I related this story some time ago on my main blog, Blest Atheist, but since it has become buried over time and at the same time is pertinent to the H2 Helper theme, I decided to re-relate it here.

The story took place in Moscow, Russia not long after the dissolution of the Soviet Union.

I was providing consultation to the Ministry of Higher Education, and every day during the three weeks or so I spent there I had to pass through the tunnel connecting transfer stations on the metro line I was traveling. In that tunnel, I would pass by a squatting woman, dressed all in black, with her hand held out and her head hung down. Beside her, a little girl of perhaps 3-4 years, was sometimes leaning against her knee, sometimes squatting in a similar posture with her hand also held out, and sometimes twirling around, dancing from tile to tile that lined the metro floor. Mother and daughter, I assumed. Passersby (more frequently than I usually see happening in the USA) would drop some coins or press some paper money into the woman's hand. I never saw anyone speak.

This scene was more remarkable because it was occurring right after raspad (the dissolution of the former Soviet Union); during Soviet Union days beggars were unheard of and, for that matter, not permitted. Panhandlers and beggars were a new-order phenomenon, one with which contemporary Russia would become all too familiar. What put this woman on the streets, I wondered? I, too, was unused to seeing beggars in Russia and certainly not a mother and child.

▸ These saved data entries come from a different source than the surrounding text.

-- ==== Sys2Proof/Decode.lean ====
section
/-! DEFINITION. The decoder, total on any bytes, and the encoder (30_encoding.md). -/

namespace Sys2Proof

/-- The five handlers the dispatch multiplexer selects from (40_execute.md R108). -/
inductive Handler where
  | ldaImm
  | ldaZp
  | ldaZpx
  | jsrAbs
  | unhandled
  deriving DecidableEq, Repr

/-- Why a list of bytes is no instruction. The machine always has three bytes to show the decoder, so only a caller
with a short list sees one of these. -/
inductive DecodeError where
  /-- The list is empty. -/
  | noOpcode
  /-- The opcode takes more operand bytes than the list holds. -/
  | operandMissing (opcode : Byte)
  deriving DecidableEq, Repr

/-- The 256-entry dispatch: the whole opcode byte selects a handler (30_encoding.md R87, R88, R92). -/
def dispatch (op : Byte) : Handler :=
  if op = 0xA9#8 then .ldaImm
  else if op = 0xA5#8 then .ldaZp
  else if op = 0xB5#8 then .ldaZpx
  else if op = 0x20#8 then .jsrAbs
  else .unhandled

/-- How many operand bytes follow the opcode (30_encoding.md R81, R90). -/
def operandBytes : Handler → Nat
  | .ldaImm => 1
  | .ldaZp => 1
  | .ldaZpx => 1
  | .jsrAbs => 2
  | .unhandled => 0

/-- The instruction that starts with the opcode `op` and the two bytes after it; a form that takes fewer operand bytes
does not look at the rest (30_encoding.md R82-R88). Total: every byte decodes (R92). -/
def instrOf (op b1 b2 : Byte) : Instr :=
  match dispatch op with
  | .ldaImm => .ldaImm b1
  | .ldaZp => .ldaZp b1
  | .ldaZpx => .ldaZpx b1
  | .jsrAbs => .jsrAbs (Machine.wordOf b1 b2)
  | .unhandled => .unhandled op

/-- The decoder: the instruction at the head of a list of bytes and the bytes after it (30_encoding.md R80, R92). -/
def decode : List Byte → Except DecodeError (Instr × List Byte)
  | [] => .error .noOpcode
  | op :: rest =>
    if rest.length < operandBytes (dispatch op) then .error (.operandMissing op)
    else .ok (instrOf op (rest.getD 0 0) (rest.getD 1 0), rest.drop (operandBytes (dispatch op)))

/-- The bytes of an instruction, first byte first (30_encoding.md R81, R87; the target low byte first, R86). -/
def encode : Instr → List Byte
  | .ldaImm imm => [0xA9#8, imm]
  | .ldaZp zp => [0xA5#8, zp]
  | .ldaZpx zp => [0xB5#8, zp]
  | .jsrAbs target => [0x20#8, Machine.lo8 target, Machine.hi8 target]
  | .unhandled op => [op]

/-- The length of an instruction in bytes (30_encoding.md R81). -/
def Instr.length : Instr → Nat
  | .ldaImm _ => 2
  | .ldaZp _ => 2
  | .ldaZpx _ => 2
  | .jsrAbs _ => 3
  | .unhandled _ => 1

/-- The three bytes (the longest instruction, 30_encoding.md R81) of a table word of `nbits` bits: byte 0 in bits [7:0]
(30_encoding.md R82), and zero above `nbits`. -/
def tableWordBytes (nbits w : Nat) : List Byte :=
  let v := w % 2 ^ nbits
  [BitVec.ofNat 8 v, BitVec.ofNat 8 (v / 256), BitVec.ofNat 8 (v / 65536)]

/-- The instruction the decoder reads from a word of spec/opcode_table.json. -/
def decodeTableWord (nbits w : Nat) : Option Instr :=
  match decode (tableWordBytes nbits w) with
  | .ok (i, _) => some i
  | .error _ => none

end Sys2Proof
end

Although I never handed out any alms to her and cannot say why I did not, I felt uncomfortable each morning and evening that I passed her. The last day I was in Moscow, I was making my final trip back to where I was staying with friends and realized that I had forgotten to change my leftover per diem rubles to dollars. My friends would not be able to do that for me; they did not have dollars -- it was still too early in post-Soviet history for dollars to have appeared in the households of everyday people and too early for the appearance of those exchanges that now appear on every street corner in large cities like Moscow. Further, I was leaving at pre-dawn hours, long before the airport exchange would open, and once I got back to the USA, the money was useless. Rubles are not tied to the gold standard and hence cannot be converted into other currency outside Russia. Moreover, I had more than the amount that visitors were allowed to take out of the country so the money would have been confiscated by Russian customs with the chance of getting in trouble.

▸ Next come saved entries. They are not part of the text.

-- ==== Sys2Proof/Tests/Slice0.lean ====
section
/-! SUPPORT. The model's own tests: expected results are the spec's (95_test_vectors.md) or worked by hand from its
rules; and for each statement with hypotheses a witness that meets them. -/

namespace Sys2Proof.Tests

open Sys2Proof Sys2Proof.Machine

/-! ### Helpers -/

/-- The next state of an outcome, if it is one. -/
def nextOf : Host.Outcome State Fault Refusal → Option State
  | .next t => some t
  | .fault _ => none
  | .refused _ => none

/-- Reset, then bytes from 0xFFFC on, then a run with `b0` cycles in progress. -/
def run (b0 : Int) (bytes : List Byte) : State :=
  { placeBytes bytes 0xFFFC#16 State.reset with phase := .running, budget := b0 }

/-- One byte more in memory. -/
def poke (addr : Word) (v : Byte) (s : State) : State := memWrite addr v s

/-- All seven flags set. -/
def allFlags : Flags := ⟨true, true, true, true, true, true, true⟩

/-- A machine stopped by MemoryRangeFault. -/
def faulted : State := raiseFault (.memoryRange 0x10000#17) State.reset

/-- A machine that was run before its first reset. -/
def faultedNotReset : State := raiseFault .notReset State.constructed

/-! ### Well-formedness: each check refuses an ill-formed term -/

theorem test_wf_refuses_decoded_opcodes :
    (Instr.unhandled 0xA9#8).wf = false ∧ (Instr.unhandled 0xA5#8).wf = false ∧
    (Instr.unhandled 0xB5#8).wf = false ∧ (Instr.unhandled 0x20#8).wf = false := by decide

theorem test_wf_accepts :
    (Instr.unhandled 0xEA#8).wf = true ∧ (Instr.ldaImm 0xFF#8).wf = true ∧ (Instr.ldaZp 0x00#8).wf = true ∧
    (Instr.ldaZpx 0xFF#8).wf = true ∧ (Instr.jsrAbs 0xFFFF#16).wf = true := by decide

/-! ### Decoding: words written out bit by bit from 30_encoding.md R81, R87 -/

theorem test_decode_ldaImm :
    decodeTableWord 16 (0b10000100 * 256 + 0b10101001) = some (.ldaImm 0x84#8) := by decide

theorem test_decode_ldaZp :
    decodeTableWord 16 (0b00010000 * 256 + 0b10100101) = some (.ldaZp 0x10#8) := by decide

theorem test_decode_ldaZpx :
    decodeTableWord 16 (0b11110000 * 256 + 0b10110101) = some (.ldaZpx 0xF0#8) := by decide

theorem test_decode_jsrAbs :
    decodeTableWord 24 (0b00010010 * 65536 + 0b00110100 * 256 + 0b00100000) = some (.jsrAbs 0x1234#16) := by decide

theorem test_decode_unhandled :
    decodeTableWord 8 0b11101010 = some (.unhandled 0xEA#8) ∧ decodeTableWord 8 0x60 = some (.unhandled 0x60#8) ∧
    decodeTableWord 8 0x00 = some (.unhandled 0x00#8) := by decide

/-- The decoder rejects by name a list that is too short. -/
theorem test_decode_rejects :
    (match decode [] with | .error e => some e | .ok _ => none) = some .noOpcode ∧
    (match decode [0xA9#8] with | .error e => some e | .ok _ => none) = some (.operandMissing 0xA9#8) ∧
    (match decode [0x20#8, 0x00#8] with | .error e => some e | .ok _ => none) = some (.operandMissing 0x20#8) := by
  decide

/-- An operand the table word gives no bits is zero. -/
theorem test_table_word_is_cut : decodeTableWord 8 0xFFA9 = some (.ldaImm 0x00#8) := by decide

Just then, I came across the lady and girl. It was before the great evening hordes would sweep through the tunnels and carry anyone standing still past their preferred stopping points, and so I had a chance to meet these two. I squatted beside the lady and asked her why she was on the street. She told me a little of her story, much of which I have forgotten. It rang true: an abusive alcoholic husband without a job (being on the street was safer than being at home and certainly she did not want to leave her child at home with him when he was drunk) and the vicious cycle of not having money to obtain care for her child (child care had not been a problem in the Soviet days of ever-present yasli, or children's centers) and having a child with her getting in the way of getting a job, plus a depressed and changing economy where many of the traditional jobs were no longer viable. And, of course, there was that problem with lack of knowledge (how to survive in a more capitalistic manner, how to be independent, how to problem-solve) that comes with mother's milk in the USA and had not been required before the raspad in Russia.

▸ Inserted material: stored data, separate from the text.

-- ==== Sys2Proof/Safety.lean ====
section
/-!
DEFINITION. The terms claims are stated in: the invariants of the machine, the launch premises of
70_reset_and_hazards.md R960, and the relation "differ only in the stored B flag" of 10_state.md R59.
-/

namespace Sys2Proof.Machine

/-- Every store is in canonical form. -/
abbrev State.canonical (s : State) : Prop :=
  s.ram.wf ∧ s.sram.wf ∧ s.ppu.nt.wf ∧ s.ppu.pal.wf ∧ s.ppu.oam.wf ∧ s.frame.fb.wf ∧ s.frame.display.wf ∧
    s.cart.prg.wf ∧ s.cart.chr.wf

/-- Every listed index lies in its memory: 2 KB RAM, 8 KB SRAM, four 1 KB nametables, 32 palette bytes, 256
OAM bytes, the 256 x 240 framebuffer, the CHR array (R65-R67, R72, R1330). -/
abbrev State.withinSizes (s : State) : Prop :=
  s.ram.within 0x800 ∧ s.sram.within 0x2000 ∧ s.ppu.nt.within 0x1000 ∧ s.ppu.pal.within 32 ∧
    s.ppu.oam.within 256 ∧ s.frame.fb.within (256 * 240) ∧ s.frame.display.within (256 * 240) ∧
    s.cart.chr.within (chrSize s.cart)

/-- The window table is the one its bank registers give (R1302). -/
abbrev State.windowsDerived (s : State) : Prop := s.mapper.win = recompute s.cart s.mapper.regs

/-- The shift-register variant has taken at most four bits (R73). -/
abbrev MapperRegs.countOk : MapperRegs → Prop
  | .shiftReg r => r.count ≤ 4
  | _ => True

/-- The counters the spec bounds: the scanline 0..261, the pad indices 0..8, the serial count 0..4 (R71-R73). -/
abbrev State.countersOk (s : State) : Prop :=
  s.frame.line ≤ 261 ∧ s.pads.idx0 ≤ 8 ∧ s.pads.idx1 ≤ 8 ∧ s.mapper.regs.countOk

/-- The deferred queue: timestamps do not decrease, and none is later than `clock` (R1101). -/
abbrev State.queueOrdered (s : State) : Prop :=
  s.apu.queue.Pairwise (fun w v => w.ts ≤ v.ts) ∧ ∀ w ∈ s.apu.queue, w.ts ≤ s.clock

/-- The stores and the mapper are in order, and `sprOverflow` is 0 (R1045). -/
abbrev State.wellStored (s : State) : Prop :=
  s.canonical ∧ s.withinSizes ∧ s.windowsDerived ∧ s.countersOk ∧ s.ppu.sprOverflow = false

/-- The invariant of the machine. -/
abbrev State.Inv (s : State) : Prop := s.wellStored ∧ s.queueOrdered

/-- The states differ at most in the stored B flag (R59). -/
def sameButB (s t : State) : Prop := t = { s with flags := { s.flags with b := t.flags.b } }

/-! ### Launch premises (R960; log 25) -/

/-- *loaded*: an image with the magic, a supported mapper number and the PRG and CHR sizes its header gives. An
image with no PRG page is refused as well (R1332). -/
abbrev Image.loaded (m : Image) : Prop := m.sized ∧ m.variant.toOption.isSome = true

/-- *fresh*, in the parts that are not draws: PC the reset vector, S = 0xFF, I = 1, nothing pending,
`remaining`, `clock` and the log empty. -/
abbrev State.fresh (s : State) : Prop :=
  s.pc = word16 (prgRead 0xFFFD s) (prgRead 0xFFFC s) ∧ s.sp = 0xFF ∧ s.flags.i = true ∧ s.pending = none ∧
    s.remaining = 0 ∧ s.clock = 0 ∧ s.diag = []

/-- The state `k` steps on. -/
def State.stepsOn : Nat → State → State
  | 0, s => s
  | k + 1, s =>
    match step s with
    | .next t => State.stepsOn k t
    | .fault _ => s
    | .refused _ => s

/-- *no diagnostic*, of the state at the end: no unknown opcode has been executed. -/
abbrev State.noDiagnostic (s : State) : Prop := s.diag = []

/-- What the next step fetches and the state it then executes in, where the next step is an iteration. -/
def State.upcoming (s : State) : Option (Instr × State) :=
  if s.frame.phase = .running ∧ 0 < s.remaining then some (fetchInstr (beginIteration s)) else none

/-- ADC and SBC. -/
def isAddSub : Instr → Bool
  | .adc _ | .sbc _ => true
  | _ => false

/-- D is 0 if the next step executes an ADC or SBC. -/
def State.dClearNow (s : State) : Bool :=
  match s.upcoming with
  | some (i, t) => !(isAddSub i && t.flags.d)
  | none => true

/-- *D clear at arithmetic*, over a run of `n` steps: D = 0 at every ADC and SBC. -/
abbrev State.dClear (n : Nat) (s : State) : Prop := ∀ k < n, (s.stepsOn k).dClearNow = true

/-- No IRQ source is enabled: the DMC's IRQ enable is 0, bits 7 and 6 of the applied $4017 value are not both 0
(R1252), and no write still in the queue changes either. -/
abbrev State.noIrqSource (s : State) : Prop :=
  s.apu.dmc.irqEnable = false ∧ 64 ≤ s.apu.frameLatch.toNat ∧
    ∀ w ∈ s.apu.queue, (w.addr = 0x4010 → w.val.getLsbD 7 = false) ∧ (w.addr = 0x4017 → 64 ≤ w.val.toNat)

/-- *quiet* in one state: PPUCTRL bit 7 is 0, and I is 1 or no IRQ source is enabled. -/
abbrev State.quietNow (s : State) : Prop := s.ppu.ctrl.getLsbD 7 = false ∧ (s.flags.i = true ∨ s.noIrqSource)

/-- *quiet*, over a run of `n` steps. -/
abbrev State.quiet (n : Nat) (s : State) : Prop := ∀ k ≤ n, (s.stepsOn k).quietNow

end Sys2Proof.Machine
end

In an instant, this mother became for me an archetype. Anyone could have been she, given a similar unfortunate set of circumstances. In fact, there were times that, except for God tossing me some contemporary manna in the most critical moment (only God knows why because while I desperately needed it, I did not particularly deserve it), I could have been she. Talking to her, I realized that I knew how to handle my per diem money. While I could have used those dollars at home for any number of things, they were, in reality, "spare" rubles that I should have spent for per diem but had not needed because friends had seen to it that I was well fed and had a bed to sleep in (although I did share it with the daughter in the family, Russian apartments being miniscule by American standards). I explained my dilemma in converting rubles to dollars to the lady and asked her if she would take them for her child. Giving her that many rubles straight out could have been quite embarrassing even for a panhandler, but for her child, nothing would have been embarrassing. The amount of money would either keep her off the streets for a couple of months or provide her with the means to look for work; I hoped she would choose the latter but have no way of knowing how things turned out. The thought that she would not simply be benefitting herself but would also be helping out a foreigner (whom Russians feel committed to help) let her maintain a sense of self-respect. I suppose the self-respect of a panhandler should not have been important to me, and actually the self-respect of a stranger would not have been. However, thanks to our short conversation, I had now met this woman. She was no longer a stranger. She mumbled something about God bringing us together for mutual help, but at the time I was an atheist and did not understand what she meant. I do now.